##### LISTED ENTRIES #####

-- ==== Sys2Proof/Machine/FpStack.lean ====
section
/-!
DEFINITION. The floating-point register stack (45_fp_stack.md). The stack is the list of its
occupied slots, the top first; no instruction here touches a flag or memory.
-/

namespace Sys2Proof.Machine

open Sys2Proof

/-- The FP stack replaced as a whole. -/
def State.setFst (s : State) (st : List Fp) : State :=
  { s with fst := st }

/-- A fault of an FP instruction: a controlled halt with nothing changed (60_exceptions.md R402). -/
def State.fpFault (s : State) (f : FaultRec) : Host.Outcome State Fault Refusal :=
  .next (s.haltWith s f)

/-- FPUSH (45_fp_stack.md R320): StackOverflow when all 8 slots are occupied (R310). -/
def execFpush (d : RegIdx) (s : State) : Host.Outcome State Fault Refusal :=
  if 8 ≤ s.fdepth then s.fpFault (.stackOverflow s.pc)
  else
    .next ((s.setFst (fpFromInt s.params.fpCfg (s.readReg d).toInt :: s.fst)).complete s.nextPc)

/-- FPOP (45_fp_stack.md R321). -/
def execFpop (d : RegIdx) (s : State) : Host.Outcome State Fault Refusal :=
  match s.fst with
  | [] => s.fpFault (.stackUnderflow s.pc)
  | v :: rest =>
    match fpToInt s.params.fpCfg v with
    | none => s.fpFault (.fpError s.pc)
    | some r => .next (((s.setFst rest).writeReg d r).complete s.nextPc)

/-- An operation on the top two entries: `a` is the entry below the top, `b` the top
(45_fp_stack.md R322 to R325); no answer is FPError. -/
def State.fpBinary (s : State) (op : Fp → Fp → Option Fp) : Host.Outcome State Fault Refusal :=
  match s.fst with
  | b :: a :: rest =>
    match op a b with
    | none => s.fpFault (.fpError s.pc)
    | some q => .next ((s.setFst (q :: rest)).complete s.nextPc)
  | _ => s.fpFault (.stackUnderflow s.pc)

/-- FADD (45_fp_stack.md R322). -/
def execFadd (s : State) : Host.Outcome State Fault Refusal :=
  s.fpBinary fun a b => some (fpAdd s.params.fpCfg a b)

/-- FSUB (45_fp_stack.md R323): the entry below the top minus the top. -/
def execFsub (s : State) : Host.Outcome State Fault Refusal :=
  s.fpBinary fun a b => some (fpSub s.params.fpCfg a b)

/-- FMUL (45_fp_stack.md R324). -/
def execFmul (s : State) : Host.Outcome State Fault Refusal :=
  s.fpBinary fun a b => some (fpMul s.params.fpCfg a b)

/-- FDIV (45_fp_stack.md R325): the entry below the top by the top. -/
def execFdiv (s : State) : Host.Outcome State Fault Refusal :=
  s.fpBinary fun a b => fpDiv s.params.fpCfg a b

end Sys2Proof.Machine
end

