-- ==== Sys2Proof/Certificates/Slice0/Obligations.lean ====
section
/-!
DEFINITION. What is to be proved of the model. Each statement's docstring names the rules of spec/ it
formalises. A free value (log entry 5) is never pinned: a statement holds whatever it is.
-/

open Sys2Proof Sys2Proof.Machine

/-! Encoding. -/

/-- 30_encoding.md R122: the fields of a word, the word of the fields, and the round trip. -/
def Obligations.FieldsPackAndUnpack : Prop :=
  (∀ w : Word, (opField w).toNat = w.toNat / 2 ^ 24 ∧ (dstField w).toNat = w.toNat / 2 ^ 20 % 16
    ∧ (srcFieldOf w).toNat = w.toNat / 2 ^ 16 % 16 ∧ (immField w).toNat = w.toNat % 2 ^ 16)
  ∧ ∀ (op : Byte) (d r : RegIdx) (imm : Half),
    (packFields op d r imm).toNat = op.toNat * 2 ^ 24 + d.toNat * 2 ^ 20 + r.toNat * 2 ^ 16 + imm.toNat
    ∧ opField (packFields op d r imm) = op ∧ dstField (packFields op d r imm) = d
    ∧ srcFieldOf (packFields op d r imm) = r ∧ immField (packFields op d r imm) = imm

/-- Every well-formed instruction decodes from its encoding, under every unambiguous OPCODE_MAP, as a
word and from its bytes in memory order; and the default map encodes every instruction (30_encoding.md
R122, R124, R126, R132, 20_memory.md R71). -/
def Obligations.DecodeEncodeEveryInstruction : Prop :=
  (∀ (m : OpcodeMap) (i : Instr) (w : Word), m.Unambiguous → i.wf = true → encode m i = some w →
    decodeWord m true w = .ok i
    ∧ ∀ rest, decode m true (bytesOfWord w ++ rest) = .ok (i, rest))
  ∧ OpcodeMap.default.Unambiguous ∧ ∀ i : Instr, (encode OpcodeMap.default i).isSome = true

/-- 30_encoding.md R132: each opcode of the default numbering spells its instruction, with the fields
of its form (R124). -/
def Obligations.OpcodeTableDecodes : Prop :=
  ∀ w : Word,
    let d := dstField w
    let r := srcFieldOf w
    let imm := immField w
    let b := if srcFieldOf w = 15#4 then Src.imm (immField w) else Src.reg (srcFieldOf w)
    let reads := fun (op : Byte) (i : Instr) =>
      opField w = op → decodeWord OpcodeMap.default true w = .ok i
    reads 0x00 .halt ∧ reads 0x01 .nop ∧ reads 0x02 (.loadi d imm) ∧ reads 0x03 (.mov d r)
    ∧ reads 0x04 (.load d imm) ∧ reads 0x05 (.store d imm) ∧ reads 0x06 (.loadb d imm)
    ∧ reads 0x07 (.storeb d imm) ∧ reads 0x08 (.ldr d r imm) ∧ reads 0x09 (.str d r imm)
    ∧ reads 0x0A (.ldrb d r imm) ∧ reads 0x0B (.strb d r imm)
    ∧ reads 0x10 (.add d b) ∧ reads 0x11 (.sub d b) ∧ reads 0x12 (.adc d b) ∧ reads 0x13 (.sbc d b)
    ∧ reads 0x14 (.mul d b) ∧ reads 0x15 (.div d b) ∧ reads 0x16 (.mod d b) ∧ reads 0x17 (.cmp d b)
    ∧ reads 0x18 (.and d b) ∧ reads 0x19 (.or d b) ∧ reads 0x1A (.xor d b) ∧ reads 0x1B (.not d)
    ∧ reads 0x1C (.shl d b) ∧ reads 0x1D (.shr d b) ∧ reads 0x1E (.rol d b) ∧ reads 0x1F (.ror d b)
    ∧ reads 0x20 (.jmp imm) ∧ reads 0x21 (.jz imm) ∧ reads 0x22 (.jnz imm) ∧ reads 0x23 (.jn imm)
    ∧ reads 0x24 (.jnn imm) ∧ reads 0x25 (.jc imm) ∧ reads 0x26 (.jnc imm) ∧ reads 0x27 (.jo imm)
    ∧ reads 0x28 (.jno imm) ∧ reads 0x29 (.call imm) ∧ reads 0x2A .ret
    ∧ reads 0x30 (.push d) ∧ reads 0x31 (.pop d)
    ∧ reads 0x40 (.int imm) ∧ reads 0x41 .iret ∧ reads 0x42 .syscall ∧ reads 0x43 .yield
    ∧ reads 0x50 (.fpush d) ∧ reads 0x51 (.fpop d) ∧ reads 0x52 .fadd ∧ reads 0x53 .fsub
    ∧ reads 0x54 .fmul ∧ reads 0x55 .fdiv

/-- 30_encoding.md R125: two words with one opcode and the same fields of its form decode alike, under
every OPCODE_MAP and ADMIT_DECIDED. -/
def Obligations.UnusedFieldsAreIgnored : Prop :=
  ∀ (m : OpcodeMap) (adm : Bool) (w w' : Word), opField w = opField w' →
    (∀ op, m.opcodeOf (opField w) = some op → (formOf op).agree w w') →
    decodeWord m adm w = decodeWord m adm w'

/-- 30_encoding.md R126, R129: in the fifteen RX opcodes a src field of 15 makes the second operand
ImmX(imm) and any other one the register; in every other form the src field names its register, R15
among them. -/
def Obligations.SentinelSelectsTheImmediate : Prop :=
  (∀ (s : State) (r : RegIdx) (imm : Half),
    s.operand (rxSrc r imm) =
      if r = 15#4 then (if s.params.immAluExt = .sext then imm.signExtend 32 else imm.setWidth 32)
      else s.readReg r)
  ∧ (∀ (op : Opcode) (d r : RegIdx) (imm : Half),
    (formOf op = .rx ↔ op ∈ [.add, .sub, .adc, .sbc, .mul, .div, .mod, .cmp, .and, .or, .xor, .shl,
      .shr, .rol, .ror])
    ∧ (formOf op = .rx → instrOf op d 15#4 imm ∈ [.add d (.imm imm), .sub d (.imm imm),
        .adc d (.imm imm), .sbc d (.imm imm), .mul d (.imm imm), .div d (.imm imm), .mod d (.imm imm),
        .cmp d (.imm imm), .and d (.imm imm), .or d (.imm imm), .xor d (.imm imm), .shl d (.imm imm),
        .shr d (.imm imm), .rol d (.imm imm), .ror d (.imm imm)])
    ∧ (formOf op = .rr → instrOf op d r imm = .mov d r)
    ∧ (formOf op = .rb → instrOf op d r imm ∈ [.ldr d r imm, .str d r imm, .ldrb d r imm, .strb d r imm]))

/-- 30_encoding.md R133, R135, 60_exceptions.md R405: the default map leaves the listed bytes unassigned; an
unassigned byte, and a `decided` operation where ADMIT_DECIDED is false, is no instruction; executing
one halts the engine with UnimplementedOpcode, the word recorded and nothing of it performed. -/
def Obligations.IllegalOpcodeIsAHardStop : Prop :=
  (∀ b : Byte, OpcodeMap.default.opcodeOf b = none ↔
    (0x0C ≤ b.toNat ∧ b.toNat ≤ 0x0F) ∨ (0x2B ≤ b.toNat ∧ b.toNat ≤ 0x2F)
    ∨ (0x32 ≤ b.toNat ∧ b.toNat ≤ 0x3F) ∨ (0x44 ≤ b.toNat ∧ b.toNat ≤ 0x4F) ∨ 0x56 ≤ b.toNat)
  ∧ (∀ (m : OpcodeMap) (adm : Bool) (w : Word),
    (∃ e, decodeWord m adm w = .error e) ↔
      m.opcodeOf (opField w) = none
      ∨ (adm = false ∧ ∃ op, m.opcodeOf (opField w) = some op ∧ op.basis = .decided))
  ∧ ∀ (s s1 : State) (p : Nat) (e : DecodeError), s.Reaches s.pc .word .fetch p s1 →
    decodeWord s.params.opcodeMap s.params.admitDecided (s1.valueAt p .word) = .error e →
    ∃ t, s.engineStep = .next t
      ∧ t.outsideMemory = (s.haltedBy (.unimplementedOpcode s.pc (s1.valueAt p .word))).outsideMemory
      ∧ (s.pagingEnabled = false → t.mem = s.mem ∧ t.pageTable = s.pageTable
        ∧ t.nextFreePPage = s.nextFreePPage)

/-- Words written out from the encodings of the spec's own examples (30_encoding.md R132). -/
def Obligations.SampleWordsDecode : Prop :=
  decodeTableWord 32 0x0210FFFE = some (.loadi 1 0xFFFE)
  ∧ decodeTableWord 32 0x08650004 = some (.ldr 6 5 4)
  ∧ decodeTableWord 32 0x111F0001 = some (.sub 1 (.imm 1))
  ∧ decodeTableWord 32 0x12020000 = some (.adc 0 (.reg 2))
  ∧ decodeTableWord 32 0x22000008 = some (.jnz 8)
  ∧ decodeTableWord 32 0x30100000 = some (.push 1)
  ∧ decodeTableWord 32 0x40000005 = some (.int 5)
  ∧ decodeTableWord 32 0x51200000 = some (.fpop 2)

/-- 20_memory.md R71: the word a fetch reads is its four bytes, the lowest address the least
significant; the opcode is the byte at a+3 and bits 7:0 of imm16 the byte at a; the byte decoder reads
bytes in that order. -/
def Obligations.InstructionWordsAreLittleEndian : Prop :=
  (∀ (s s1 : State) (p : Nat), s.Reaches s.pc .word .fetch p s1 →
    ∃ w u, s.fetch = .ok w u ∧ w = s1.valueAt p .word
      ∧ opField w = s1.byteAt (p + 3) ∧ (immField w).setWidth 8 = s1.byteAt p)
  ∧ ∀ (m : OpcodeMap) (adm : Bool) (b0 b1 b2 b3 : Byte) (rest : List Byte),
    decode m adm (b0 :: b1 :: b2 :: b3 :: rest) =
      (decodeWord m adm (BitVec.ofNat 32 (b0.toNat + 256 * b1.toNat + 65536 * b2.toNat
        + 16777216 * b3.toNat))).map fun i => (i, rest)

/-! The cycle, `run` and the driver loop. -/

/-- A step runs the instruction that the bytes at pc decode to: the fetch leaves `s1` with its cache
read, and the step is `exec` there, settled if it faults (30_encoding.md R140): under `run`, and under the
driver loop where no preemption is chosen (60_exceptions.md R444). -/
def Obligations.StepRunsTheDecodedInstruction : Prop :=
  (∀ (s s1 : State) (p : Nat) (i : Instr), s.driver = .run → s.halted = false → s.suspend = .none →
    s.Reaches s.pc .word .fetch p s1 →
    decodeWord s.params.opcodeMap s.params.admitDecided (memRead s1.mem p .word) = .ok i →
    step s = settleOutcome s (exec i (s1.cacheRead s.pc (memRead s1.mem p .word))))
  ∧ ∀ (s s1 : State) (id p : Nat) (i : Instr), s.driver = .sched → s.running = some id →
    s.halted = false → s.suspend = .none → s.preemptsNow = false → s.Reaches s.pc .word .fetch p s1 →
    decodeWord s.params.opcodeMap s.params.admitDecided (memRead s1.mem p .word) = .ok i →
    step s = settleOutcome s (exec i (s1.cacheRead s.pc (memRead s1.mem p .word)))

/-- 60_exceptions.md R404: a fetch that faults halts the engine cleanly with the fetch's fault, whatever the
bytes at pc, and changes no register, flag, FP slot, pc or count; no cache entry or counter, and no device
sees it; nor, but for a page that the translation of an out-of-range fetch took, memory or the page table. -/
def Obligations.FetchFaultForcesACleanHalt : Prop :=
  ∀ (s : State) (f : FaultRec), s.accessFault s.pc .word .fetch = some f →
    ∃ t, s.engineStep = .next t ∧ t.outsideMemory = (s.haltedBy f).outsideMemory
      ∧ t.cache = s.cache ∧ t.cacheHits = s.cacheHits ∧ t.cacheMisses = s.cacheMisses
      ∧ t.deviceLog = s.deviceLog
      ∧ ((∀ a k, f ≠ .outOfRangeAccess s.pc a k) ∨ (∀ p u, s.translate s.pc = some (p, u) → u = s) →
        t.mem = s.mem ∧ t.pageTable = s.pageTable ∧ t.nextFreePPage = s.nextFreePPage)

/-- 30_encoding.md R141, 10_state.md R64: `run` repeats Step while the engine may step and the budget
lasts, returns at once when it may not, returns the reason it stopped, and can be entered again. Which reason
it returns where several hold is the model's choice (log entry 31). -/
def Obligations.RunRepeatsStep : Prop :=
  (∀ s : State, State.run 0 s = .next (s.stopReason, s))
  ∧ (∀ (n : Nat) (s : State), s.halted = true ∨ s.suspend ≠ .none →
      State.run n s = .next (s.stopReason, s))
  ∧ (∀ (n : Nat) (s t : State), s.halted = false → s.suspend = .none → s.engineStep = .next t →
      State.run (n + 1) s = State.run n t)
  ∧ (∀ (n : Nat) (s : State), ∃ r t, State.run n s = .next (r, t) ∧ r = t.stopReason
      ∧ (r = .budget ↔ t.halted = false ∧ t.suspend = .none))
  ∧ ∀ (n k : Nat) (s t : State) (r : StopReason), State.run n s = .next (r, t) →
      State.run (n + k) s = State.run k t

/-- The driver loop (60_exceptions.md R447) does what the rule lists for each reason the engine stopped. What
`step` does where no loop has been started or `run` is over is the model's choice (log entry 3: the faults
notStarted and engineHalted), as are its readings of the rules for `run` with suspend = yield, quota or
syscall (log entries 20, 25), of the loop's wait and stop (log entry 21), and of a halt while no thread is running,
which the loop does not look at (log entry 33). -/
def Obligations.DriverLoopAct : Prop :=
  (∀ s : State, s.driver = .off → step s = .fault .notStarted)
  ∧ (∀ s : State, s.driver = .run → s.halted = true → step s = .fault .engineHalted)
  ∧ (∀ s : State, s.driver = .run → s.halted = false → s.suspend = .yield ∨ s.suspend = .quota →
      step s = .next { s with suspend := .none })
  ∧ (∀ (s : State) (q : SyscallRequest), s.driver = .run → s.halted = false → s.suspend = .syscall q →
      step s = if s.answered then .fault .engineSuspended else .next s.kernelRespond)
  ∧ (∀ (s : State) (q : SyscallRequest) (id : Nat), s.driver = .sched → s.running = some id →
      s.halted = false → s.suspend = .syscall q → step s = .next s.kernelRespond)
  ∧ (∀ (s : State) (id : Nat), s.driver = .sched → s.running = some id → s.halted = true →
      step s = .next (s.terminate id))
  ∧ (∀ (s : State) (id : Nat), s.driver = .sched → s.running = some id → s.halted = false →
      s.suspend = .yield ∨ s.suspend = .quota → step s = .next s.yieldCurrent)
  ∧ (∀ s : State, s.driver = .sched → s.running = none →
      step s =
        if (popReady s.unblockDue.threads s.unblockDue.readyQueue).isSome ∨ s.unblockDue.someBlocked = true
        then .next s.unblockDue.scheduleNext.2 else .fault .nothingToRun)
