/-- The least power beyond the format, and the least subnormal number. -/
theorem test_fp_overflow_and_subnormal :
    fpRound true 1 1 1024 = .inf true ∧ fpRound false 1 1 (-1074) = .fin false 1 (-1074) := by decide

/-! The memory subsystem. -/

/-- X10. -/
theorem test_fetch_misaligned :
    (match ({ start [] 0 2 with driver := .run } : State).engineStep with
      | .next t => (t.fault, t.halted)
      | _ => (none, false)) = (some (.misalignedAccess 2 2 .fetch), true) := by decide

/-- X11. -/
theorem test_unassigned_opcode_halts :
    ran (start [] 0 0x10) 0xFF000000 (fun t => (t.fault, t.pc)) = some (some (.unimplementedOpcode 0x10 0xFF000000), 0x10) := by decide

/-- The state of T1: paging on over four pages of 0x1000 bytes, pages from 2 free. -/
def paged : State :=
  { start [(1, 0xAABBCCDD)] 0 0 with memSize := 0x4000, pagingEnabled := true, nextFreePPage := 2 }

/-- T1. -/
theorem test_page_allocated :
    did paged (.store 1 0x5004) (fun t => (t.pageTable, t.nextFreePPage, bytesAt t 0x2004 4)) = some ([(5, 2)], 3, [0xDD, 0xCC, 0xBB, 0xAA]) := by decide

/-- T4. -/
theorem test_page_not_to_be_had :
    did { paged with nextFreePPage := 4 } (.loadb 2 0x9000) (fun t => (t.fault, t.pageTable)) = some (some (.outOfMemory 0 0x9000 .load), []) := by decide

/-- Two overlapping MMIO registrations, the first the winner (V10). -/
def devices : State :=
  { start [(1, 0x5A), (5, 0x10080)] 0 0 with mmio := [⟨0x10000, 0x100, 1⟩, ⟨0x10080, 0x100, 2⟩] }

/-- V10. -/
theorem test_mmio_earliest_wins :
    did devices (.strb 1 5 0) (fun t => t.deviceLog) = some [⟨1, 0x80, .byte, some 0x5A⟩] := by decide

/-- V8, with LDR: no fault, and the cache is not touched. -/
theorem test_mmio_needs_no_memory :
    did devices (.ldr 1 5 4) (fun t => (t.fault, t.cache, t.deviceLog)) = some (none, [], [⟨1, 0x84, .word, none⟩]) := by decide

/-- V4, V5, V6. -/
theorem test_protection_covers_every_byte :
    (({ start [] 0 0 with regions := [⟨0x802, 1, 0⟩] } : State).permits 0x800 .word .load = false)
    ∧ (({ start [] 0 0 with regions := [⟨0x800, 16, 3⟩, ⟨0x808, 8, 1⟩] } : State).permits 0x808 .word .store = false)
    ∧ (({ start [] 0 0 with regions := [⟨0x800, 16, 0⟩] } : State).accessFault 0x801 .word .load = some (.misalignedAccess 0 0x801 .load)) := by decide

/-- K1 to K3: the cache after a miss, after a hit, and after a write that removes the entry. -/
def afterMiss : State := (start [] 0 0).cacheRead 0x800 0
@[inherit_doc afterMiss] def afterHit : State := afterMiss.cacheRead 0x800 0
@[inherit_doc afterMiss] def afterWrite : State := afterHit.writePlain 0x800 0x800 .word 9

/-- K1 to K4. -/
theorem test_cache_counts :
    (afterMiss.cacheMisses, afterMiss.cache, afterHit.cacheHits) = (1, [(0x800, 0)], 1)
    ∧ (afterWrite.cache, (afterWrite.cacheRead 0x800 9).cacheMisses) = ([], 2)
    ∧ ((afterWrite.cacheRead 0x800 9).writePlain 0x804 0x804 .word 1).cache = [(0x800, 9)] := by decide

/-- X1, X2, X3. -/
theorem test_expand :
    expandedSize 0x1000 0x1001 = 0x2000 ∧ expandedSize 0x1000 0x5000 = 0x8000 ∧ expandedSize 0x1000 0x100 = 0x1000 := by decide

/-- S1. -/
theorem test_host_register_out_of_range :
    ((start [] 0 0).hostWriteReg 7 0x100000005).toOption.map (fun t => t.readReg 7) = some 5
    ∧ ((start [] 0 0).hostWriteReg 16 1).toOption = none := by decide

/-! The scheduler. -/

/-- The state of X13: two threads, created in this order. -/
def twoThreads : State :=
  (State.reset.createThread 0x100 3).createThread 0x200 1

/-- X13, X14. -/
theorem test_create_and_dispatch :
    (twoThreads.readyQueue, twoThreads.scheduleNext.1, twoThreads.scheduleNext.2.pc, twoThreads.scheduleNext.2.readyQueue)
      = ([0, 1], some 0, 0x100, [1]) := rfl

/-- X15. -/
theorem test_terminated_is_skipped :
    ({ twoThreads.terminate 1 with readyQueue := [1, 0] } : State).scheduleNext.1 = some 0 := rfl

/-- 60_exceptions.md R443. -/
theorem test_yield_goes_to_the_tail :
    twoThreads.scheduleNext.2.yieldCurrent.readyQueue = [1, 0] := rfl
/-! Witnesses: for each statement with hypotheses, a state and operands that meet them, clause by clause. -/

/-- Plain memory everywhere: paging off, no region, no device; R14 and R5 in range. -/
def plain : State :=
  { start [(14, 0x1000), (1, 7), (5, 0x800)] 0 0 with driver := .run }

theorem plain_admits (a : Word) (w : Width) (k : AccessKind) (h : misaligned a w = false) :
    plain.Admits a w k :=
  ⟨h, by simp [State.permits, plain, start, State.reset, State.resetWith, State.writeReg], rfl⟩

theorem plain_reaches (a : Word) (w : Width) (k : AccessKind) (h : misaligned a w = false)
    (hs : a.toNat + w.bytes ≤ 65536) : plain.Reaches a w k a.toNat plain :=
  ⟨plain_admits a w k h, rfl, hs⟩

theorem plain_word (a : Word) (k : AccessKind) (h : misaligned a .word = false)
    (hs : a.toNat + 4 ≤ 65536) : plain.PlainWord a k :=
  ⟨plain_admits a .word k h, rfl, hs⟩

/-- A region that forbids everything from 0x800 to 0x1000. -/
def guarded : State :=
  { plain with regions := [⟨0x800, 0x800, 0⟩] }

/-- A device over the same range. -/
def device : State :=
  { plain with mmio := [⟨0x800, 0x800, 1⟩] }

theorem device_reaches (a : Word) (w : Width) (k : AccessKind) (h : misaligned a w = false)
    (hr : device.mmioAt a = some ⟨0x800, 0x800, 1⟩) : device.ReachesDevice a w k ⟨0x800, 0x800, 1⟩ :=
  ⟨h, by simp [State.permits, device, plain, start, State.reset, State.resetWith, State.writeReg], hr⟩

theorem test_witness_DecodeEncodeEveryInstruction :
    OpcodeMap.default.Unambiguous ∧ (Instr.add 15 (.reg 14)).wf = true
    ∧ encode OpcodeMap.default (.add 15 (.reg 14)) = some 0x10FE0000 := by decide

theorem test_witness_OpcodeTableDecodes :
    (OpcodeMap.default.map Prod.fst).all (fun b => opField (packFields b 15 15 0xFFFF) == b) = true
    ∧ (OpcodeMap.default.map Prod.fst).length = 51 := by decide

theorem test_witness_UnusedFieldsAreIgnored :
    opField 0x1012FFFF = opField 0x10120000
    ∧ ∀ op, OpcodeMap.default.opcodeOf (opField 0x1012FFFF) = some op →
      (formOf op).agree 0x1012FFFF 0x10120000 := by
  refine ⟨by decide, fun op h => ?_⟩
  obtain rfl : Opcode.add = op := Option.some.inj h
  exact ⟨rfl, rfl, fun h => absurd h (by decide)⟩

theorem test_witness_SentinelSelectsTheImmediate :
    formOf .ror = .rx ∧ formOf .mov = .rr ∧ formOf .strb = .rb := ⟨rfl, rfl, rfl⟩

theorem test_witness_IllegalOpcodeIsAHardStop :
    plain.Reaches plain.pc .word .fetch 0 plain ∧
    (holding plain 0 [0, 0, 0, 0xFF]).Reaches 0 .word .fetch 0 (holding plain 0 [0, 0, 0, 0xFF])
    ∧ decodeWord OpcodeMap.default true ((holding plain 0 [0, 0, 0, 0xFF]).valueAt 0 .word)
      = .error (.unassignedOpcode 0xFF)
    ∧ (holding plain 0 [0, 0, 0, 0xFF]).pagingEnabled = false :=
  ⟨plain_reaches 0 .word .fetch rfl (by decide), ⟨⟨rfl, rfl, rfl⟩, rfl, by decide⟩, rfl, rfl⟩

theorem test_witness_InstructionWordsAreLittleEndian :
    plain.Reaches plain.pc .word .fetch 0 plain := plain_reaches 0 .word .fetch rfl (by decide)

theorem test_witness_StepRunsTheDecodedInstruction_run :
    plain.driver = .run ∧ plain.halted = false ∧ plain.suspend = .none
    ∧ plain.Reaches plain.pc .word .fetch 0 plain
    ∧ decodeWord plain.params.opcodeMap plain.params.admitDecided (memRead plain.mem 0 .word) = .ok .halt :=
  ⟨rfl, rfl, rfl, plain_reaches 0 .word .fetch rfl (by decide), rfl⟩

/-- A thread dispatched under the driver loop, at the start of its slice. -/
def dispatched : State :=
  { (plain.createThread 0 0).scheduleNext.2 with driver := .sched }

theorem test_witness_StepRunsTheDecodedInstruction_sched :
    dispatched.driver = .sched ∧ dispatched.running = some 0 ∧ dispatched.halted = false
    ∧ dispatched.suspend = .none ∧ dispatched.preemptsNow = false
    ∧ dispatched.Reaches dispatched.pc .word .fetch 0 dispatched
    ∧ decodeWord dispatched.params.opcodeMap dispatched.params.admitDecided
      (memRead dispatched.mem 0 .word) = .ok .halt :=
  ⟨rfl, rfl, rfl, rfl, rfl, ⟨⟨rfl, rfl, rfl⟩, rfl, by decide⟩, rfl⟩
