-- ==== Sys2Proof/Machine/Commands.lean ====
section
/-! DEFINITION. The three commands and the reserved command (spec/46_cbc_commands.md section 3), each one atomic step of
the shape of R173. -/

namespace Sys2Proof.Machine

/-- INIT (46_cbc_commands.md R174): on success the whole context is replaced; a failed INIT changes only STATUS.ERR of what
persists (R175). -/
def initCommand (s : State) : State :=
  match s.keyIn with
  | none => raise .genericError s
  | some k =>
    match expand k with
    | .error e => raise e s
    | .ok rk => finish { s with key := toBlock k, rk := rk, ctxValid := true }

/-- ENCRYPT (46_cbc_commands.md R176): DATA_OUT is absent first and present, whole, last. -/
def encryptCommand (s : State) : State :=
  let s0 := { s with dataOut := none }
  match s0.cipherOperands with
  | none => raise .genericError s0
  | some (rk, iv, p) => finish { s0 with dataOut := some (cbcEnc rk iv p) }

/-- DECRYPT (46_cbc_commands.md R177): DATA_OUT is absent first and present only after UNPAD has succeeded. -/
def decryptCommand (s : State) : State :=
  let s0 := { s with dataOut := none }
  match s0.cipherOperands with
  | none => raise .genericError s0
  | some (rk, iv, c) =>
    match cbcDec rk iv c with
    | .error e => raise e s0
    | .ok d => finish { s0 with dataOut := some d }

/-- A reserved command code (46_cbc_commands.md R178). -/
def reservedCommand (s : State) : State := raise .genericError s

/-- INIT (46_cbc_commands.md R174, R175). -/
def execInit (s : State) : Host.Outcome State Fault Refusal := .next (initCommand s)

/-- ENCRYPT (46_cbc_commands.md R176). -/
def execEncrypt (s : State) : Host.Outcome State Fault Refusal := .next (encryptCommand s)

/-- DECRYPT (46_cbc_commands.md R177). -/
def execDecrypt (s : State) : Host.Outcome State Fault Refusal := .next (decryptCommand s)

end Sys2Proof.Machine
end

#####

WORK ITEM: Your output should be an exact copy of the lines from the one containing "def decryptCommand (s" through the last line of the data above.

REPLY:
def decryptCommand (s : State) : State :=
  let s0 := { s with dataOut := none }
  match s0.cipherOperands with
  | none => raise .genericError s0
  | some (rk, iv, c) =>
    match cbcDec rk iv c with
    | .error e => raise e s0
    | .ok d => finish { s0 with dataOut := some d }

/-- A reserved command code (46_cbc_commands.md R178). -/
def reservedCommand (s : State) : State := raise .genericError s

/-- INIT (46_cbc_commands.md R174, R175). -/
def execInit (s : State) : Host.Outcome State Fault Refusal := .next (initCommand s)

/-- ENCRYPT (46_cbc_commands.md R176). -/
def execEncrypt (s : State) : Host.Outcome State Fault Refusal := .next (encryptCommand s)

/-- DECRYPT (46_cbc_commands.md R177). -/
def execDecrypt (s : State) : Host.Outcome State Fault Refusal := .next (decryptCommand s)

end Sys2Proof.Machine
end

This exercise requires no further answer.